- TASK REQUIREMENTS
All lines from the first line of the material up to and including the line with "unfold satSucc" must be copied exactly, and no others.

┌──

-- ==== Sys2Proof/Laws/Ops.lean ====
section
/-!
SUPPORT. What each shared operation can do, said once: the taking of notices and of raised events, the serving of a
request, the response to it, the slot map, the sector map, the order of the catalogue and of the wait queue, and the blocks
that the operations of the store controller and of the player unit can change.
-/

namespace Sys2Proof.Machine

/-! ### Indexes, counts, tables -/

theorem index?_eq_some {n v : Nat} {i : Fin n} : index? n v = some i ↔ v = i.val := by
  unfold index?
  split
  · rename_i h
    exact ⟨fun e => by cases e; rfl, fun e => by subst e; rfl⟩
  · rename_i h
    exact ⟨fun e => (by cases e), fun e => absurd (e ▸ i.isLt) h⟩

theorem index?_eq_none {n v : Nat} : index? n v = none ↔ n ≤ v := by
  unfold index?
  split <;> simp <;> omega

@[simp] theorem index?_val {n : Nat} (i : Fin n) : index? n i.val = some i := index?_eq_some.mpr rfl

theorem satSucc_eq (top n : Nat) (h : n ≤ top) : satSucc top n = min (n + 1) top := by
  unfold satSucc
  split <;> omega

theorem satSucc_le {top n : Nat} (h : n ≤ top) : satSucc top n ≤ top := by
  rw [satSucc_eq top n h]
  omega

@[simp] theorem mem_allPos (p : Pos) : p ∈ allPos := List.mem_finRange p
@[simp] theorem mem_allPlayers (k : PlayerNo) : k ∈ allPlayers := List.mem_finRange k
@[simp] theorem mem_allSources (c : Source) : c ∈ allSources := List.mem_finRange c
@[simp] theorem mem_allSlots (i : ReqSlot) : i ∈ allSlots := List.mem_finRange i

/-! ### Notices (R3) and raised events (R187) -/

theorem firstNotice_eq_none {src dst : Block} {ns : List Notice} :
    firstNotice src dst ns = none ↔ ∀ n ∈ ns, ¬(n.src = src ∧ n.dst = dst) := by
  induction ns with
  | nil => simp [firstNotice]
  | cons n ns ih =>
    by_cases h : n.src = src ∧ n.dst = dst
    · simp [firstNotice, h]
    · simp only [firstNotice, h, if_false, Option.map_eq_none_iff, ih, List.forall_mem_cons, not_false_eq_true, true_and]

/-- R3: the notice taken is the oldest between its two blocks, and only it goes. -/
theorem firstNotice_eq_some {src dst : Block} {ns rest : List Notice} {t : Tidings}
    (h : firstNotice src dst ns = some (t, rest)) :
    ∃ before after, ns = before ++ { src := src, dst := dst, tidings := t } :: after ∧ rest = before ++ after ∧
      ∀ n ∈ before, ¬(n.src = src ∧ n.dst = dst) := by
  induction ns generalizing rest with
  | nil => cases h
  | cons n ns ih =>
    unfold firstNotice at h
    split at h
    · rename_i e
      cases h
      exact ⟨[], ns, by rw [← e.1, ← e.2]; rfl, rfl, by simp⟩
    · rename_i e
      obtain ⟨⟨u, r⟩, hr, hu⟩ := Option.map_eq_some_iff.mp h
      cases hu
      obtain ⟨before, after, rfl, rfl, hb⟩ := ih hr
      exact ⟨n :: before, after, rfl, rfl, by
        intro m hm
        rcases List.mem_cons.mp hm with rfl | hm
        · exact e
        · exact hb m hm⟩
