-- ==== Sys2Proof/Config.lean ====
section
/-! DEFINITION. The constants that the manual fixes for every PW7140. The model needs no free value: what the
manual leaves to the outside (a word on AD, what the array made of an interrupted write, the order of events
at one instant) is an operand or the order of the commands (notes/assumptions/3.md, 5.md, 8.md). -/

namespace Sys2Proof.Config

/-- Entries of the staging store (R41). -/
def storeEntries : Nat := 512

/-- Group records that the commit queue holds at most (R91). -/
def queueSlots : Nat := 32

/-- The VALID marker of journal word 0 (R115). -/
def validMarker : Word := 0xC3A5#16

/-- The EMPTY marker of journal word 0 (R115). -/
def emptyMarker : Word := 0x0000#16

/-- What ID reads (R176). -/
def partId : Word := 0x7140#16

/-- The value at which a counter saturates (R182). -/
def counterMax : Word := 0xFFFF#16

/-- The value at which the starvation count is held (R136). -/
def starveCountMax : Nat := 15

end Sys2Proof.Config
end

└──

- SOLUTION BELOW
-- ==== Sys2Proof/Laws/Ops.lean ====
section
/-!
SUPPORT. What each shared operation can do, said once: the taking of notices and of raised events, the serving of a
request, the response to it, the slot map, the sector map, the order of the catalogue and of the wait queue, and the blocks
that the operations of the store controller and of the player unit can change.
-/

namespace Sys2Proof.Machine

/-! ### Indexes, counts, tables -/

theorem index?_eq_some {n v : Nat} {i : Fin n} : index? n v = some i ↔ v = i.val := by
  unfold index?
  split
  · rename_i h
    exact ⟨fun e => by cases e; rfl, fun e => by subst e; rfl⟩
  · rename_i h
    exact ⟨fun e => (by cases e), fun e => absurd (e ▸ i.isLt) h⟩

theorem index?_eq_none {n v : Nat} : index? n v = none ↔ n ≤ v := by
  unfold index?
  split <;> simp <;> omega

@[simp] theorem index?_val {n : Nat} (i : Fin n) : index? n i.val = some i := index?_eq_some.mpr rfl

theorem satSucc_eq (top n : Nat) (h : n ≤ top) : satSucc top n = min (n + 1) top := by
  unfold satSucc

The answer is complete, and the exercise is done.